This folder contains instructions to prepare pretraining and downstream evaluation datasets.

## Preparing training dataset

Download the Gibson dataset using the instructions [here](https://github.com/facebookresearch/habitat-lab#scenes-datasets) (download the 11GB file `gibson_habitat_trainval.zip`)

Move the Gibson scene dataset or create a symlink at `data/scene_datasets/gibson_semantics`.

Download the tiny partition of the 3DSceneGraph dataset which contains the semantic information for the Gibson dataset.

The semantic data will need to be converted before it can be used within Habitat, follow instructions to use `gen_gibson_semantics.sh` script from the [habitat-sim](https://github.com/facebookresearch/habitat-sim#datasets).

Download the tiny partition (`gibson_tiny.tar.gz`) of the gibson dataset and extract it into the `data/scene_datasets/gibson_tiny` folder.

Run script to generate semantic annotations:
```sh
bash habitat-sim/datatool/tools/gen_gibson_semantics.sh data/scene_datasets/3DSceneGraphTiny/automated_graph data/scene_datasets/gibson_tiny data/scene_datasets/gibson_semantics
```

## Setting up training dataset

The code requires setting up following formats in the `data` folder:
```
alp/
  data/
    scene_datasets/
      gibson_semantics/
        # for non-semantic scenes
        Airport.glb
        Airport.navmesh
        # for semantic scenes
        Allensville_semantic.ply
        Allensville.glb
        Allensville.ids
        Allensville.navmesh
        Allensville.scn
        ...

```

To test training datasets are downloaded in correct formats, run `python data/example_test.py` should print out set of objects in Allensville scene in Gibson dataset, mappings from category_id to instance_id, and mappings from instance_id to category_id.

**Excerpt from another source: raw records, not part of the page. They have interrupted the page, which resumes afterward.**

/-! ### Encoding -/

/-- 30_encoding R71, R77: decoding the word of an instruction gives the instruction back. -/
def Obligations.DecodeOfEncodeIsTheInstruction : Prop :=
  ∀ i : Instr, i.wf = true → decode (encode i) = .ok i

/-- 30_encoding R75, R77: a word that decodes is the word of its instruction, but for the ignored data of a read. -/
def Obligations.EncodeOfDecodeIsTheWord : Prop :=
  (∀ w i, decode (.cmd32 w) = .ok i → encode i = .cmd32 w) ∧
  (∀ w : BitVec 39, ∃ i, decode (.bus39 w) = .ok i ∧
    encode i = .bus39 (if w.getLsbD 38 then w else (w >>> 32) <<< 32))

/-- 30_encoding R74: six legal words in diagnostic mode, three in normal mode. -/
def Obligations.LegalCommandWords : Prop :=
  ∀ w : Word,
    (decodeCmd w true ≠ .illegal ↔ w = 0 ∨ w = 1 ∨ w = 2 ∨ w = 3 ∨ w = 4 ∨ w = 5) ∧
    (decodeCmd w false ≠ .illegal ↔ w = 0 ∨ w = 1 ∨ w = 5)

/-- Words written out from 30_encoding R71 and from the programs P1, P2 of 95_test_vectors. -/
def Obligations.WordsOfTheSpecDecode : Prop :=
  decodeTableWord 32 0x00000000 = some .nop ∧ decodeTableWord 32 0x00000001 = some .gen ∧
  decodeTableWord 32 0x00000002 = some .hash ∧ decodeTableWord 32 0x00000003 = some .trunc ∧
  decodeTableWord 32 0x00000004 = some .reduce ∧ decodeTableWord 32 0x00000005 = some .zeroize ∧
  decodeTableWord 32 0x00000006 = none ∧ decodeTableWord 32 0x00000011 = none ∧
  decodeTableWord 40 0x0300000000 = some (.rd32 3) ∧ decodeTableWord 40 0x1A00000000 = some (.rd32 0x1A) ∧
  decodeTableWord 40 0x4803020100 = some (.wr32 8 0x03020100) ∧ decodeTableWord 40 0x4200000001 = some (.wr32 2 1)

/-- The step takes the word at the head of the inputs and runs its instruction; a command word that is no instruction is
a write to CMD; `withFetchWord` puts a word there. That the inputs are a list is the model's (log 3), and so are a bare
command word at the port and what `withFetchWord` sets: the head of the list, `rstN` and `everReset` (log 6). -/
def Obligations.StepRunsTheDecodedInstruction : Prop :=
  (∀ s b i rest, Live s → s.inbox = .port b :: rest → decode b = .ok i → step s = exec i { s with inbox := rest }) ∧
  (∀ s w e rest, Live s → s.inbox = .port (.cmd32 w) :: rest → decode (.cmd32 w) = .error e →
    step s = exec (.wr32 2 w) { s with inbox := rest }) ∧
  (∀ (s : State) nbits w i, decodeTableWord nbits w = some i →
    step (s.withFetchWord nbits w) = exec i { s with rstN := true, everReset := true })

/-! ### Reset and launch -/

/-- The state after reset meets the invariant. -/
def Obligations.ResetStateMeetsBlockInv : Prop := BlockInv State.reset

/-- 70_reset R200: a low `rst_n` gives every register its reset value and abandons a pending command; while it is low,
transactions are ignored and reads return 0. That every step is such an edge, the engine's
turn and a step with nothing listed too, is the model's (log 5). `ReleasingTheResetPinChangesNoRegister` says what a high
level does. -/
def Obligations.ResetPinLowResetsEveryRegister : Prop :=
  ∀ s, (NextIsReset s ∨ (s.rstN = false ∧ ∀ e, s.inbox.head? = some e → e.lawful = true ∧ e ≠ .rst true)) →
    ∃ t, step s = .next t ∧ t.inbox = s.inbox.tail ∧ t.rstN = false ∧
      t.ctrl = 0 ∧ statusWord t = 0 ∧ t.counter = 0 ∧ t.key = 0 ∧ t.digest = 0 ∧ t.offset = 0 ∧ t.binned = 0 ∧
      t.code = 0 ∧ t.phase = .idle ∧ irq t = false ∧
      (∀ w, s.inbox.head? = some (.port (.bus39 w)) → w.getLsbD 38 = false → t.rdata = some 0) ∧
      (∀ r, s.inbox.head? = some (.request r) → r.write = false → t.rdata = some 0)

/-- 70_reset R202: before the first reset a run is refused, whatever comes but the reset pin. -/
def Obligations.LaunchWithoutResetIsRefused : Prop :=
  ∀ s, s.everReset = false → s.rstN = true → (∀ level, s.inbox.head? ≠ some (.rst level)) →
    step s = .refused .launchedWithoutReset

/-! ### The commands -/

/-- 42_commands R133. -/
def Obligations.NopChangesNoRegister : Prop :=
  ∀ s, Gives (exec .nop s) (if s.phase = .busy then { s with errBusy := true } else s)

You could use scripts `python data/example_test.py --scene [SCENE_NAME]` to test in other Gibson scenes.

## Setting up evaluation dataset

To collect evaluation dataset for downstream perception tasks, run `python data/collect_eval.py --mode [holdout, test]` to collect evaluation images for Train Split and Test Split in Gibson dataset. Evaluation images should be saved in `data/eval/holdout/` for Train Split and `data/eval/test/` for Test Split.